I moved out at 18 and pretty much stayed low contact, she never reached out to me. I did an experiment once, that was to see how long it would be before she contacted me - no arguments, I was quite dutiful, albeit frustrated by the random man in my house, and it was 5 years. I subsequently moved overseas and have been gone for more than 25 years.
I'm back in the UK now and she has been ill after quite a large operation, so I've just spent the last 3 months supporting her in her home. For this I had to leave DD behind during her A levels (DD is close to 20 due to our relocation so not as bad as this may sound). It's been an absolute nightmare. I work a 10-12 hour day running a large global team and support DD on my own financially.

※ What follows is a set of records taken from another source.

/-- Writes to the matcher, the buffer commit and the meters. XBR_CTRL: rounds takes a value that is not 0, and ptr_reset is kept for the
next cell time. BUF_COMMIT.go (R53): if the staged minimums and the mirror pool fit in the buffer they take effect, else error is
set and event 3:8 raised; the mark of the shared cells follows what they hold (R72); done reads 0 until the commit ends, at most 1 us later. A meter register takes the value, and an enable
from 0 to 1 fills both buckets (R68). -/
def Obligations.SwitchCoreWrites : Prop :=
  ∀ (s : State) (w : Who) (m : Mod) (h : RegHit) (v : W32),
    (s.writes w Reg.XBR_CTRL m h → exec (.ptrReset w v) s = .next (s.ends
      { m with base := if v.toNat % 4 = 0 then m.base else m.base.wr Reg.XBR_CTRL F.XBR_CTRL_rounds (v.toNat % 4),
               sw := { m.sw with ptrReset := m.sw.ptrReset || bitOf v.toNat 2 } })) ∧
    (s.writes w Reg.BUF_COMMIT m h → bitOf v.toNat 0 = true → bitOf v.toNat 2 = false →
      m.base.isSet Reg.BUF_COMMIT F.BUF_COMMIT_done = true →
      let b := m.base.wr Reg.BUF_COMMIT F.BUF_COMMIT_error 0
      let n : Mod := { m with base := b }
      let b := (b.wr Reg.BUF_COMMIT F.BUF_COMMIT_done 0).arm .bufCommit us
      let total := n.base.stagedMin.foldl (fun k x => k + x.2) 0 + n.base.rd Reg.BUF_MIRROR_POOL F.BUF_MIRROR_POOL_cells
      (total ≤ 262144 → exec (.bufCommitGo w v) s = .next (s.ends
        (let w : Switch := { m.sw with gmin := n.base.stagedMin, gMirror := n.base.rd Reg.BUF_MIRROR_POOL F.BUF_MIRROR_POOL_cells }
         ({ m with base := b.mark (Reg.SCH_BUF_HWM 219) F.SCH_BUF_HWM_mark w.sharedUse, sw := w } : Mod).afterRelease))) ∧
      (262144 < total → exec (.bufCommitGo w v) s = .next (s.ends
        ({ m with base := (b.wr Reg.BUF_COMMIT F.BUF_COMMIT_error 1).raise { group := 3, bit := 8 } } : Mod).afterRelease))) ∧
    (∀ (i : Fin 4096) (r : Fin 4), s.writes w (Reg.SCH_METER_CIR i.val + 4 * r.val) m h →
      let off := Reg.SCH_METER_CIR i.val + 4 * r.val
      let n : Mod := { m with base := m.base.setWord off (BitVec.ofNat 32 (codedWord h (m.base.word off).toNat v.toNat)) }
      exec (.meterWrite w i r v) s = .next (s.ends
        (if n.base.meterOn i.val && !m.base.meterOn i.val then
          { n with sw := n.sw.setMeter { m := i.val, tc := n.base.cbs i.val, tp := n.base.pbs i.val } }
         else n)))

/-- Doorbell writes act, are recorded or are ignored by the state of the slot (R167, R191); a write of SLC_QP_CFG that enables a pair
with legal sizes starts it IDLE with its pointers zero, and one that clears enable stops it; a write of SLC_EQ_CFG that enables the
event ring starts it empty. -/
def Obligations.QueueRegisterWrites : Prop :=
  ∀ (s : State) (w : Who) (m : Mod) (h : RegHit) (v : W32) (sl : Fin 1024) (q : Fin 64),
    (s.writes w (Reg.SLC_SQ_DB sl.val q.val) m h →
      exec (.sqDoorbell w sl q v) s = .next (s.ends (m.doorbell w sl.val q.val (v.toNat % 65536)))) ∧
    (s.writes w (Reg.SLC_CQ_DB sl.val q.val) m h →
      exec (.cqDoorbell w sl q v) s = .next (s.ends (m.doorbell w sl.val (64 + q.val) (v.toNat % 65536)))) ∧
    (s.writes w (Reg.SLC_EQ_DB sl.val) m h →
      exec (.eqDoorbell w sl v) s = .next (s.ends (m.doorbell w sl.val 128 (v.toNat % 65536)))) ∧
    (let a := Reg.SLC_QP_CFG sl.val q.val
     let st := Reg.SLC_QP_STATUS sl.val q.val
     let sq := bits v.toNat F.SLC_QP_CFG_sq_log2
     let cq := bits v.toNat F.SLC_QP_CFG_cq_log2
     s.writes w a m h → bitOf v.toNat 14 = false → bitOf v.toNat 0 = true → m.base.isSet a F.SLC_QP_CFG_enable = false →
      m.base.isSet st F.SLC_QP_STATUS_busy = false → sizeOk sq = true → sizeOk cq = true →
      let b := ((m.base.wr a F.SLC_QP_CFG_burst (bits v.toNat F.SLC_QP_CFG_burst)).wr a F.SLC_QP_CFG_sq_log2 sq).wr a
        F.SLC_QP_CFG_cq_log2 cq
      let b' := ((b.wr a F.SLC_QP_CFG_enable 1).wr st F.SLC_QP_STATUS_state 1).wr st F.SLC_QP_STATUS_cause 0
      exec (.qpEnable w sl q v) s = .next (s.ends
        { m with base := b'.setWord (Reg.SLC_QP_PTR sl.val q.val) 0#32,
                 qe := m.qe.setQp { gqp := b.qpBase sl.val + q.val, unsignalled := (m.qe.qp (b.qpBase sl.val + q.val)).unsignalled } })) ∧
    (let a := Reg.SLC_QP_CFG sl.val q.val
     s.writes w a m h → bitOf v.toNat 0 = false → bitOf v.toNat 14 = false → m.base.isSet a F.SLC_QP_CFG_enable = true →
      bits v.toNat F.SLC_QP_CFG_sq_log2 = (m.base.wr a F.SLC_QP_CFG_burst (bits v.toNat F.SLC_QP_CFG_burst)).rd a F.SLC_QP_CFG_sq_log2 →
      bits v.toNat F.SLC_QP_CFG_cq_log2 = (m.base.wr a F.SLC_QP_CFG_burst (bits v.toNat F.SLC_QP_CFG_burst)).rd a F.SLC_QP_CFG_cq_log2 →
      let b := m.base.wr a F.SLC_QP_CFG_burst (bits v.toNat F.SLC_QP_CFG_burst)
      exec (.qpDisable w sl q v) s = .next (s.ends
        (({ m with base := b.wr a F.SLC_QP_CFG_enable 0, qe := m.qe.noLost (b.qpBase sl.val + q.val) } : Mod).refreshBusy
          (b.qpBase sl.val + q.val)))) ∧
    (let a := Reg.SLC_EQ_CFG sl.val
     let st := Reg.SLC_EQ_STATUS sl.val
     s.writes w a m h → bitOf v.toNat 0 = true → bitOf v.toNat 17 = true → m.base.isSet a F.SLC_EQ_CFG_enable = false →
      sizeOk (bits v.toNat F.SLC_EQ_CFG_log2) = true → m.base.vectorOk sl.val (bits v.toNat F.SLC_EQ_CFG_vector) = true →
      let b := m.base.wr a F.SLC_EQ_CFG_vector (bits v.toNat F.SLC_EQ_CFG_vector)
      let b := (b.wr a F.SLC_EQ_CFG_irq_en (bits v.toNat F.SLC_EQ_CFG_irq_en)).wr a F.SLC_EQ_CFG_log2
        (bits v.toNat F.SLC_EQ_CFG_log2)
      let b := ((b.wr a F.SLC_EQ_CFG_enable 1).wr st F.SLC_EQ_STATUS_tail 0).wr st F.SLC_EQ_STATUS_enabled 1
      exec (.eqEnable w sl v) s = .next (s.ends { m with base := b.setEq { slice := sl.val } }))

/-- Writes to ordering and guard registers: SLC_FENCE.go covers what the slice has not finished (R134); a write of SLC_RSV_ADDR
takes the value and loses the slice's reservation with cause 0b110 (R137); GRD_COMMIT.go starts the commit of the masked guards (R148),
and is refused, guard by guard, while one runs (R149); a staged rule takes the value unless the active rule is locked, when the write is
ignored, counted and raised (R145). -/
def Obligations.OrderingAndGuardWrites : Prop :=
  ∀ (s : State) (w : Who) (m : Mod) (h : RegHit) (sl : Fin 1024),
    (∀ v : W32, s.writes w (Reg.SLC_FENCE sl.val) m h → bitOf v.toNat 0 = true →
      m.base.isSet (Reg.SLC_FENCE sl.val) F.SLC_FENCE_done = true →
      let cov := (m.qe.descs.filter (fun d => d.slice == sl.val && (bitOf v.toNat 1 || d.first.isNone))).map Desc.id
      exec (.slcFenceGo w sl v) s = .next (s.ends
        ({ m with base := m.base.wr (Reg.SLC_FENCE sl.val) F.SLC_FENCE_done 0,
                  qe := { m.qe with fences := m.qe.fences ++
                    [{ desc := none, slice := sl.val, gqp := none, covered := cov, final := bitOf v.toNat 1 }] } } : Mod).fences)) ∧
    (∀ (i : Fin 2) (v : W64), let off := Reg.SLC_RSV_ADDR sl.val + 4 * i.val
      s.writes w off m h → exec (.rsvAddrWrite w sl i false v) s = .next (s.ends
        (({ m with base := m.base.setWord off (BitVec.ofNat 32 (codedWord h (m.base.word off).toNat v.toNat)) } : Mod).loseRsv
          (fun r => r.slice == sl.val) 6))) ∧
    (∀ (i : Fin 2) (v : W64) (n : Mod), s.reaches w (Reg.SLC_RSV_ADDR sl.val + 4 * i.val) 8 true n →
      exec (.rsvAddrWrite w sl i true v) s = .next (s.ends (n.decodeWide w (Reg.SLC_RSV_ADDR sl.val + 4 * i.val) v.toNat))) ∧
    (∀ v : W32, s.writes w Reg.GRD_COMMIT m h → bitOf v.toNat 0 = true → bitOf v.toNat 2 = false →
      let mask := m.base.word64 Reg.GRD_COMMIT_MASK % 2 ^ 41
      (m.base.isSet Reg.GRD_COMMIT F.GRD_COMMIT_done = true →
        exec (.grdCommitGo w v) s = .next (s.ends (m.startCommit mask none))) ∧
      (m.base.isSet Reg.GRD_COMMIT F.GRD_COMMIT_done = false →
        exec (.grdCommitGo w v) s = .next (s.ends
          { m with base := (maskGuards mask).foldl (fun b g => b.raise (guardEv g 4 0 0))
                             (m.base.wr Reg.GRD_COMMIT F.GRD_COMMIT_refused 1) }))) ∧
    (∀ (g : Fin 41) (r : Fin 64) (o : Fin 8) (v : W64), let off := Reg.GRD_RULE_BASE g.val r.val + 4 * o.val
      s.writes w off m h →
      (m.base.ruleLocked g.val r.val = false → exec (.guardRuleWrite w g r o false v) s = .next (s.ends
        { m with base := m.base.setWord off (BitVec.ofNat 32 (codedWord h (m.base.word off).toNat v.toNat)) })) ∧
      (m.base.ruleLocked g.val r.val = true → exec (.guardRuleWrite w g r o false v) s = .next (s.ends
        { m with base := (m.base.bump (Reg.GRD_CNT g.val 5)).raise (guardEv g.val 1 0 0) }))) ∧
    (∀ (g : Fin 41) (r : Fin 64) (o : Fin 8) (v : W64) (n : Mod), let off := Reg.GRD_RULE_BASE g.val r.val + 4 * o.val
      s.reaches w off 8 true n → n.base.sight w off h = .full → regAt off = some h → wholeWrite h.row.name = true → h.word = 0 →
      n.base.ruleLocked g.val r.val = false → exec (.guardRuleWrite w g r o true v) s = .next (s.ends
        (let b := n.base.dropHold off
         { n with base := (b.setWord off (BitVec.ofNat 32 (codedWord h (b.word off).toNat (v.toNat % 2 ^ 32)))).setWord (off + 4)
                     (BitVec.ofNat 32 (codedWord { h with word := 1 } (b.word (off + 4)).toNat (v.toNat / 2 ^ 32))) })))

/-- The atomic pair of R135 and R136 by its registers: a 64-bit read of SLC_RSV_LR performs the load-reserved, a read of SLC_RSV_SC
the conditional store, and the accessor gets what each returns. -/
def Obligations.AtomicPairReads : Prop :=
  ∀ (s : State) (w : Who) (m : Mod) (h : RegHit) (sl : Fin 1024),
    (let a := Reg.SLC_RSV_LR sl.val
     regAt a = some h → m.base.sight w a h = .full → s.reaches w a 8 false m →
      let (n, v) := m.loadReserved w sl.val
      let n : Mod := { n with ord := n.ord.setRsv { n.ord.rsv sl.val with latch := BitVec.ofNat 32 (v / 2 ^ 32) } }
      n.base.sight w (a + 4) { h with word := 1 } = .full → regAt (a + 4) = some { h with word := 1 } →
      exec (.loadReserved w sl) s = .next (s.ends
        { n with base := n.base.emit (.readData w (BitVec.ofNat 64 (v % 2 ^ 32 + 2 ^ 32 * (v / 2 ^ 32 % 2 ^ 32)))) })) ∧
    (let a := Reg.SLC_RSV_SC sl.val
     regAt a = some h → m.base.sight w a h = .full → s.reaches w a 4 false m →
      exec (.conditionalStore w sl) s = .next (s.ends
        { (m.conditionalStore w sl.val).1 with
          base := (m.conditionalStore w sl.val).1.base.emit
            (.readData w (BitVec.ofNat 64 (m.conditionalStore w sl.val).2)) }))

She spent the whole time criticizing me. I wasn't available to her, I was rubbish at looking after her garden, the food wasn't good enough, I'm terrible with men (her obsession), she was too worried to ask me for something during the day, the bed isn't made correctly, the hallway needed hoovering, I was over-watering/under-watering - it was relentless. I was trying to run two houses, DD remotely and my day job and rushing out between Zooms to offer her water, run to grab prescriptions, dash to M&S during "lunch", make home made food etc and it was incredibly stressful. The slightest twinge involved me taking her to the doctor for a 1-2 hour round trip during the working day and they would without fail say there was nothing wrong.
After 3 months I set up a team of carers to visit her every day at a not inconsiderable cost. Her sister is there with her now for a week - able to give her attention all day - and all of a sudden she can open the dishwasher, can walk her dog, is eating, feels she is getting better and "what on earth are those carers going to do every day". I feel literally murderous. She made a good number of tinkly laugh jabs about how shit I was while I was up there this evening while lapping up all the attention her sister can devote to her.
Also, while I was up there I did another little test - I mentioned I was getting chest pains, which I am. She completely dismissed it and hasn't mentioned it since. I need to get to the GP.
Oh and she's only got photos of Dad, "Lodger" and the most recent boyfriend up. yes, the one she met at "Lodgers" funeral. She's 79 and these three months have been the longest I've been with her since I was 18.
Thoughts? NPD or just somebody difficult?